In the interests of full disclosure, I have made a significant change
to the C++ back end of the hyper2 package:

https://github.com/RobinHankin/hyper2/commit/d9d16c45daa752d4687446d7df9805439f461451#diff-25d902c24283ab8cfbac54dfa101ad31


The hyper2 package now uses player names as keys in the STL map class,
rather than integers.  The change is a conceptual streamlining which
results in simplified R idiom for a number of cases, but does not
change the mathematical basis of the software or alter any numerical
results.


Detailed responses


> This paper develops extensions to the Bradley-Terry model appropriate
> to Bernoulli trials so that the model can accommodate the
> chess-specific needs of draws and the first-mover advantage possessed
> by White.  The author takes this extended model to various sets of
> exclusively game-level outcomes and estimates time-invariant player
> strengths as well as the importance of draws and first-mover
> advantage.  After estimating common parameters for draws and
> first-mover advantage, the author allows for (time-invariant)
> player-specific parameters on these margins.  The paper then concludes
> by considering distinct draw parameters for Soviet and non-Soviet
> players.  Using data from the top chess events of 1962 and 1963, the
> author determines that Soviet players draw more frequently against
> each other than in other game scenarios.
> 
> The paper does a nice job of clearly laying out the various reified
> "monsters" that extend the original Bradley-Terry model to accommodate
> chess.  This framework is plausible and intuitive.  I also appreciated
> the paper's brevity in making its point. The allowance for
> playerspecific tendencies to draw or to gain excess-advantage from
> moving first also strikes me as an innovation to the literature.
> Lastly, the paper is well-written and a fun read.
> 
> 
> My comments on the rest of the paper are detailed below by decreasing
> importance.
> 
> 1) The author never properly explores the paper's identification
> strategy.  As I read it, the identifying assumption, besides the
> functional form assumption, is that player strengths are constant over
> the duration of the considered data. This seems highly plausible
> within a specific event (e.g., the Candidates tournament of 1963, the
> Interzonals of 1962), but much less so with the Anand-Karpov-Kasparov
> example.  The author does not specify the timespan over which these
> 365 games were played, but I imagine that the timespan must exceed 10
> years.  To the extent that all players have matured to full strength
> and none have yet begun to decline, this assumption would be benign,
> but it should be supported.


An excellent observation.  In the chess world the pre-eminent strength
measure would be the Elo rating in which the winning player takes
points from the loser based on the pre-match Elo rating difference.
Elo exhibits an emergent phenomenon in which sudden changes of ability
are not reflected instantly but have an exponentially damped response.
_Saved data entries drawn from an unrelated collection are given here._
-- ==== Sys2Proof/Machine/Memory.lean ====
section
/-! DEFINITION. What memory instructions share (spec/17_memory_instructions.md R288–R300, spec/05 R90–R113, spec/02
R33–R41): the on-chip spaces, element decoding, requests through fabric windows, stores to local memory and the side
log, loads in flight. -/

namespace Sys2Proof.Machine

/-! ### On-chip spaces -/

/-- The location of a space for a run. -/
def Run.sloc (r : Run) : Space → SLoc
  | .L => .slice r.wk
  | .S => .scratch r.wk
  | .C => .cluster r.gid
  | .K => match r.gang.src with
    | .launch k => .chip k
    | .docket _ => .none

/-- Size of a space's allocation in bytes (R90). -/
def State.spLimit (s : State) (r : Run) : Space → Nat
  | .L => 64 * r.wg.slice
  | .S => 1024 * r.wg.spages
  | .C => 4096 * r.gang.clunits
  | .K => match s.launchOf r.gang with
    | some x => 1024 * x.2.record.chip
    | none => 0

/-- The key of offset 0 of a lane in a space. -/
def Run.spBase (r : Run) (sp : Space) (L : Nat) : Nat :=
  match sp with
  | .L => 1024 * (32 * (r.gk % 16) + L)
  | _ => 0

/-- The effective offset (R91), exact. -/
def effOff (a : BitVec 32) (off : BitVec 8) : Int := (a.toNat : Int) + off.toInt

/-- The bound fault of a space. -/
def Space.bound : Space → BitVec 8
  | .L => cSLICE
  | _ => cSCRATCH

/-- The causes of the lanes of an access to an on-chip space, in the order of R184: alignment, bound, straddle of a
1 KiB page by an atomic, a tagged word under a write. -/
def State.spFaults (s : State) (r : Run) (sp : Space) (lanes : List (Nat × Int)) (n align : Nat) (atomic write : Bool) :
    List LaneFault :=
  lanes.filterMap fun (L, o) =>
    let at_ (c : BitVec 8) : Option LaneFault := some ⟨L, c, BitVec.ofInt 64 o⟩
    if o % (align : Int) ≠ 0 then at_ cMISALIGN
    else if o < 0 || decide ((s.spLimit r sp : Int) < o + n) then at_ sp.bound
    else if atomic && sp == .S && decide (o.toNat / 1024 ≠ (o.toNat + n - 1) / 1024) then at_ cSTRADDLE
    else if write && tagged (s.slocTags (r.sloc sp)) o.toNat n then at_ cBARRIER
    else none

/-- Touch the pages of every lane's scratch access; false when the path must wait (R93). -/
def State.touchLanes (s : State) (r : Run) (sp : Space) (lanes : List (Nat × Int)) (n : Nat) : Bool × State :=
  if sp ≠ .S then (true, s)
  else lanes.foldl (fun a x =>
    let b := a.2.touch r.wk x.2.toNat n (r.gk + 1)
    (a.1 && b.1, b.2)) (true, s)

/-- Read bytes of a lane's space as a number. -/
def State.spGet (s : State) (r : Run) (sp : Space) (L o n : Nat) : Nat :=
  Memory.read (s.slocMem (r.sloc sp)) (r.spBase sp L + o) n

/-- The same as the lane's loads see it: stores of others may be seen late (R205). -/
def State.spSee (s : State) (r : Run) (sp : Space) (L o n : Nat) : Nat :=
  Memory.read (s.laneMem (r.sloc sp) r.gk L) (r.spBase sp L + o) n

/-- Write bytes of a lane's space. -/
def State.spPut (s : State) (r : Run) (sp : Space) (L o n x : Nat) : State :=
  (s.seen (r.sloc sp) (r.spBase sp L + o) n).putSloc (r.sloc sp)
    (Memory.write (s.slocMem (r.sloc sp)) (r.spBase sp L + o) n x) (s.slocTags (r.sloc sp))

/-- A store of a lane's: while `lag` holds, others see it late (R177, R205, log 1). -/
def State.spPost (s : State) (r : Run) (sp : Space) (L o n x : Nat) : State :=
  let t := s.spPut r sp L o n x
  if s.lag && sp != .L then
    { t with stale := t.stale ++
        [⟨r.gk, L, r.sloc sp, r.spBase sp L + o, Memory.bytes (s.slocMem (r.sloc sp)) (r.spBase sp L + o) n, false⟩] }
  else t

/-! ### Elements (R292, R294, R299) -/

/-- Element 0 of a register from an element's bytes: i8 and i16 sign-extended, others zero-extended. -/
def placeEl (t x : Nat) : Nat :=
  if t = 4 || t = 5 then wrapTo 32 (toSigned (tyBits t) x) else x

/-- Whether a load moves the stored bytes unchanged. -/
def rawLoad (t f : Nat) : Bool := tyIsB t || t == 14 || f == t || tyIsB f

/-- Bytes in memory of n elements of T on a page of format F. -/
def fmtSpan (t f n : Nat) : Nat :=
  if rawLoad t f then n * tyBytes t else if f = 14 then n / 2 else n * tyBytes f

/-- READELS on the span's bytes: n elements of T, placed as R292 places them, with flags. -/
def decodeEls (gm : BitVec 32) (f n raw scale : Nat) : Nat × Flags :=
  let t := gmT gm
  if rawLoad t f then (if n = 1 then placeEl t (raw % 2 ^ (8 * tyBytes t)) else raw % 2 ^ 128, 0)
  else
    let el (i : Nat) : Nat × Flags :=
      if f = 14 then
        let v := q4xVal (fun j => raw / 2 ^ (4 * j) % 16) scale i
        let y := convert (gmRnd gm) t (.flt v.1)
        (y.1, y.2 ||| (if v.2 then fFMT else 0))
      else convert (gmRnd gm) t (convSrc f (gmRnd gm).ftz (raw / 2 ^ (tyBits f * i) % 2 ^ tyBits f))
    let x := (List.range n).foldl (fun a i =>
      let e := el i
      (a.1 + e.1 % 2 ^ tyBits t * 2 ^ (tyBits t * i), a.2 ||| e.2)) ((0 : Nat), (0 : Flags))
    (if n = 1 then placeEl t x.1 else x.1, x.2)

/-- The bytes a store takes from its data register, pair or quad (R294). -/
def Run.storeVal (r : Run) (quad : Bool) (d L : Nat) : Nat :=
  if quad then
    (r.group.vreg (d + 3) L ++ r.group.vreg (d + 2) L ++ r.group.vreg (d + 1) L ++ r.group.vreg d L).toNat
  else (r.dval r.T d L).toNat % 2 ^ (8 * tyBytes r.T)

/-- The operations of R299. -/
inductive AOp where
  | add | min | max | and | or | xor | xch | cas
deriving DecidableEq, Repr

/-- OP(old, v, new) (R299): f32 sums RNE with subnormals kept. -/
def AOp.apply (op : AOp) (t old v new : Nat) : Nat :=
  let w := tyBits t
  match op with
  | .add => if tyIsInt t then (old + v) % 2 ^ w else ((fmtOf t).addOp rne false old v).1
  | .min => if tyIsInt t then (if intVal t v < intVal t old then v else old) else (fmtOf t).minMaxOp false false old v
  | .max => if tyIsInt t then (if intVal t old < intVal t v then v else old) else (fmtOf t).minMaxOp false true old v
  | .and => old &&& v
  | .or => old ||| v
  | .xor => old ^^^ v
  | .xch => v
  | .cas => if old = v then new else old

/-- The numbers of the operations in requests. -/
def AOp.code : AOp → Nat
  | .add => 0 | .min => 1 | .max => 2 | .and => 3 | .or => 4 | .xor => 5 | .xch => 6 | .cas => 7

/-- The operation of a number. -/
def AOp.ofCode : Nat → AOp
  | 0 => .add | 1 => .min | 2 => .max | 3 => .and | 4 => .or | 5 => .xor | 6 => .xch | _ => .cas

/-- The second operand of CAS: vD+1, or the pair vD+2:vD+3. -/
def Run.casNew (r : Run) (d L : Nat) : Nat :=
  if tyIs64 r.T then (r.group.vreg (d + 3) L ++ r.group.vreg (d + 2) L).toNat else (r.group.vreg (d + 1) L).toNat

/-! ### Loads in flight (R140, R288) -/

/-- Past the instruction, with a load in flight when it has a register to write. -/
def State.issueLoad (s : State) (r : Run) (w : BitVec 1) (lanes : List LoadLane) : State :=
  let p := r.path.pastSwitch (s.rctx r).aper (r.path.pc + 4)
  if lanes.isEmpty || w = 1 then s.putPath r.key p
  else
    let x := s.fresh
    x.2.putPath r.key { p with loads := p.loads ++ [{ id := x.1, wr := true, status := false, hold := false, lanes := lanes }] }

/-- The register writes of a load's lanes. -/
def Group.writeLoad (g : Group) (mask : BitVec 32) (lanes : List LoadLane) : Group :=
  { g with
    v := CMap.setMany g.v (lanes.flatMap fun x =>
      if mask.getLsbD x.lane && x.code = 0 then
        ((List.range x.nreg).filter fun j => !x.skip.contains (x.reg + j)).map fun j => (32 * (x.reg + j) + x.lane, x.data.extractLsb' (32 * j) 32)
      else []) }

/-- A lane's data once every byte has arrived, with flags: fabric bytes are decoded now (R292). A q4x scale byte
arrives at byte 8. -/
def LoadLane.decoded (x : LoadLane) : LoadLane × Flags :=
  if !x.raw then (x, if x.code = 0 then x.fl else 0)
  else
    let q4 := x.fmt == 14 && !rawLoad (gmT x.gm) x.fmt
    let y := decodeEls x.gm x.fmt x.n (if q4 then x.data.toNat % 2 ^ 64 else x.data.toNat) (if q4 then bf x.data 64 8 else 0)
    ({ x with data := BitVec.ofNat 1024 y.1, raw := false }, if x.code = 0 then y.2 else 0)

/-- A load whose every lane has arrived completes: a held one past its instruction, to its next unit, or with REMOTE
(R41), which a halted gang reports when it resumes (R89); a status variant with p7 and LSTAT (R297); any other writes its
registers (R140). After an event that needs a package reset every cluster has stopped (R360). -/
def State.completeLoad (s : State) (k id : Nat) : State :=
  match s.runAt k with
  | none => s
  | some r =>
    match r.path.loads.find? fun l => l.id == id with
    | none => s
    | some l =>
      if s.mgmt.needsReset || l.lanes.any fun x => x.miss != 0 then s
      else
        let dec := l.lanes.map LoadLane.decoded
        let lanes := dec.map (·.1)
        let fl := dec.foldl (fun (a : Flags) x => a ||| x.2) 0
        let g := (if l.wr then r.group.writeLoad r.path.mask lanes else r.group).raise fl
        let act := r.path.mask &&& laneMask fun L => lanes.any fun x => x.lane == L
        let ok := laneMask fun L => lanes.any fun x => x.lane == L && x.code == 0
        let bad := act &&& ~~~ok
        let p := { r.path with loads := r.path.loads.filter fun l => l.id != id }
        if l.status then
          let code := ((lanes.find? fun x => x.lane == lowLane bad).map (·.code)).getD 0
          let p1 := if bad = 0 || l.mute then p else { p with lstat := lstatOf code (lowLane bad) }
          (s.putGroup r.gk (if l.mute then g else g.writeP 7 act ok)).putPath k
            (if l.hold then p1.pastSwitch (s.rctx r).aper (p1.pc + 4) else p1)
        else if l.hold then
          if bad ≠ 0 && r.gang.halted then s
          else if bad ≠ 0 then
            s.raiseLanes { r with path := { p with wait := .ready } }
              ((lanes.filter fun x => x.code != 0).map fun x => ⟨x.lane, cREMOTE, x.va⟩)
          else if l.unit then (s.putGroup r.gk g).putPath k { p with pix := p.pix + 1, wait := .ready }
          else (s.putGroup r.gk g).putPath k (p.pastSwitch (s.rctx r).aper (p.pc + 4))
        else (s.putGroup r.gk g).putPath k p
My view is that this damping feature is sometimes desirable (old games
are surely less informative than more recent ones) but uncontrolled in
the sense that the time-constant is not explicit or controllable.
Also, the Elo system uses an arbitrary points system with arbitrary
cut-offs [as opposed to the objective Bradley-Terry system] and has
the undesirable feature that changing the points system or the
cut-offs will change players' Elo ratings even if their playing
performance is unchanged.

But frankly I don't want to open the can of worms that would be
comparison between Elo and Bradley-Terry.  I had a protracted argument
on this issue with a chess enthusiast; let us say the discussion was
intense and robust.  The problem is that Elo was designed specifically
to downweight old data and this downweighting is what users of such
metrics want.  Unfortunately, what my correspondent wanted from
Bradley-Terry strengths was pretty much Elo with all its
arbitrariness: a somewhat circular position.

> 
> Precise estimation will hinge on a large number of games, but this
> will be in tension with the assumption of time-invariant
> player-strengths.  The author should explore this tension.
> 

I am in total agreement with this observation.  My thinking on this
issue has been strongly affected by my recent work applying
Bradley-Terry to Formula 1 motor racing [I have a manuscript under
review at JQAS].  In F1, drivers generally start their careers as weak
competitors, become stronger with experience, and finally become
uncompetitive due to age [although frankly Lewis Hamilton at 35yo
seems to buck this general trend, as recent events in Tuscany would
indicate].  I would suggest that chess players have a similar career
arc, although Formula 1 Teams typically take a dim view of
underperforming drivers---whom they rapidly and unceremonially drop.
The career arc for these competitors would have a truncated right hand
side, unlike chess players who typically decline gradually over
decades [although I would observe that Kasparov's current FIDE rating
of 2812 is not that much less than his peak of 2851].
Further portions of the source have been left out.